──────── MATERIAL SHOWN ────────

/-- PROMOTION_HOLD_EXPIRY (R175): a held page is poisoned, and its parked requests complete. -/
def Dev.holdExpiry (d : Dev) (page : Nat) : Dev :=
  match d.promo page with
  | none => d
  | some p => match p.phase with
    | .held _ =>
      let field := fieldOfPage page
      let ds := d.desc field
      let e := d.pageEntry page
      if !ds.v || !ds.tiered || ds.fpois then d.promoEnd p .promoSkipped
      else if e.state = 1 then d.promoEnd p .alreadySward
      else if !d.mapRoom p.ted (d.pmeSa field (page % 512)) then d
      else
      let d := d.putPme field (page % 512) (e.toState 3)
      let d := if e.state = 2 then d.freeSheaves e.frame e.soff e.scnt else d
      let ps := d.home.txns.filter fun t => t.phase == .parked && pageOfLine t.line == page
      let d := ps.foldl (fun d t =>
        let d := d.noteSource t.id 6
        (d.respond ((d.txn t.id).getD t) 0 t.op.reads).dropTxn t.id) d
      let ld := (d.ldOfField field).getD 0xFF
      let d := (d.dropPromo page).promoNote p .poisonedAtFloor
      d.raise { vendorRec 0x0201 .failure (0x500 + p.ted) (ld % 16 + satTo 16 ps.length * 2 ^ 16) with
        ld := ld, addr0 := page * 4096 }
    | _ => d

/-! ### The end of an epoch's work (R54, R159) -/

def Dev.epochNs (d : Dev) (t : Nat) : Nat := (d.fld (.tedCtrl t) F.tedCtrl_EPOCH + 1) * 1000000

/-- The sketch of a Tedder with each counter halved. -/
def halveSketch (t : Nat) (l : List (Nat × Nat)) : List (Nat × Nat) :=
  l.filterMap fun p => if p.1 / 2 ^ 20 = t then (if p.2 / 2 = 0 then none else some (p.1, p.2 / 2)) else some p

/-- The epoch's work is done when its scan is and the last demotion that it queued has ended: the sketch is halved, and the period
completes. With EN 0 no period follows. -/
def Dev.epochSettle (d : Dev) (t : Nat) : Dev :=
  if !d.ted.working.contains t || d.ted.moves.any fun x => x.ted == t && x.epoch then d
  else
    let d := d.modTed fun y => { y with working := y.working.filter (· != t), sketch := halveSketch t y.sketch }
    let x := d.ted.epoch.getD t {}
    let now := d.nowNs
    let (d, x) := d.lagDone (.epoch t) x now (now - x.grid) (d.epochNs t)
    d.modTed fun y => { y with epoch := y.epoch.set t { x with running := d.flag (.tedCtrl t) F.tedCtrl_EN } }

/-! ### Demotion (R162, R163) -/

def Dev.modMove (d : Dev) (page : Nat) (f : Move → Move) : Dev :=
  d.modTed fun t => { t with moves := t.moves.map fun x => if x.page = page then f x else x }
/-- A move ends; with the last demotion of an epoch the epoch's work is done. -/
def Dev.dropMove (d : Dev) (page : Nat) : Dev :=
  (d.modTed fun t => { t with moves := t.moves.filter (·.page != page) }).epochSettle (fieldOfPage page % 4)
def Dev.move (d : Dev) (page : Nat) : Option Move := d.ted.moves.find? (·.page == page)
def Dev.moveNote (d : Dev) (x : Move) (n : RingNote) : Dev := match x.cmd with | some c => d.note c n | none => d

/-- Queues a move of a page. A ring request joins a demotion that is still queued; a page with another move in hand is not
attempted (R330). -/
def Dev.queueMove (d : Dev) (page : Nat) (k : MoveKind) (cmd : Option Nat) (budget : Nat) (epoch : Bool) : Dev :=
  match d.move page, cmd with
  | some _, none => d
  | some y, some c =>
    if y.kind = .demote ∧ y.phase = .queued ∧ y.cmd = none then d.modMove page fun y => { y with cmd := cmd, budget := budget }
    else d.note c (if y.kind = .fallowMove then .demoteSkipped else .staysSward)
  | none, _ =>
    let x : Move := { ted := fieldOfPage page % 4, page := page, kind := k, cmd := cmd, phase := .queued, budget := budget,
                      epoch := epoch }
    d.modTed fun t => { t with moves := t.moves ++ [x] }

/-- A demotion ends with its page sward; `cause`: what is counted, 0 to 3 a failure by cause, 4 an abort (R381), nothing beyond. -/
def Dev.demoteEnd (d : Dev) (x : Move) (pinned : Bool) (cause : Nat) : Dev :=
  let d := if cause < 4 then d.count .demoteFail x.ted cause else if cause = 4 then d.count .commitAbort x.ted else d
  let d := if pinned then d.unhold (pmeOf x.entry).frame else d
  (d.dropMove x.page).moveNote x .staysSward

/-- DEMOTION_START (Table 6.6 steps 1 to 4). EN 0 stops demotions (R178). -/
def Dev.demoteStart (m : Dram) (d : Dev) (page : Nat) (bad : List Nat) : Dev :=
  match d.move page with
  | none => d
  | some x =>
    if x.kind != .demote || x.phase != .queued || !d.flag (.tedCtrl x.ted) F.tedCtrl_EN then d
    else
      let field := fieldOfPage page
      let ds := d.desc field
      let e := d.pageEntry page
      let running := (d.ted.moves.filter fun y => y.ted == x.ted && y.kind == .demote && y.phase != .queued).length
      if !ds.v || !ds.tiered || ds.fpois then (d.dropMove page).moveNote x .demoteSkipped
      else if e.state ≠ 1 then (d.dropMove page).moveNote x .demoteSkipped
      else if (d.reencOf e.frame).isSome then d.demoteEnd x false 5
      else if 32 ≤ running || !d.ctrSpare e.frame x.ted then d
      else match d.hold m e.frame x.ted with
        | none => d.demoteEnd x false 4
        | some d =>
          let ld := (d.ldOfField field).getD 0
          let snap : Nat × Nat := match d.ctrCopy e.frame x.ted with
            | some c => (c.ctr.major.toNat, c.ctr.minors.toNat)
            | none => (0, 0)
          let x := { x with entry := e.num, ld := ld, key := d.ldKeyId ld, kgen := d.ldKgen ld, snap := snap, phase := .coding }
          let d := d.modMove page fun _ => x
          match d.readLines m (.ld ld x.key x.kgen) page (e.frame * 4096) 64 none bad with
          | none => d.demoteEnd x true 4
          | some (d, ls) =>
            let aim (t : MoveTarget) : Dev := d.modMove page fun y => { y with target := t, phase := .ready }
            let bads := (ls.filter fun l => l.2 == 1).length
            if bads = 64 then aim .poisoned
            else if bads ≠ 0 then d.demoteEnd x true 1
            else if ls.all fun l => l.1 == 0 then aim .bare
            else if ds.tpol = 1 then d.demoteEnd x true 5
            else if e.fctr = 63 then d.demoteEnd x true 2
            else
              let own := if ds.budget = 0 then 15 else ds.budget
              d.raiseJob
                { id := 0, cls := .compression, why := .move page, q := x.ted, unit := 16 + x.ted, bytes := ls.flatMap fun l => toBytes 64 l.1.toNat,
                  page := page, cpol := ds.cpol, thresh := ds.thresh,
                  budget := if x.budget = 0 then own else min own x.budget, pgc := e.pgc, low := d.low }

────────

> _WHAT IS NEEDED_:
Tally each line above that includes "period". Reply with the total only.

> _WRITTEN SOLUTION_:
2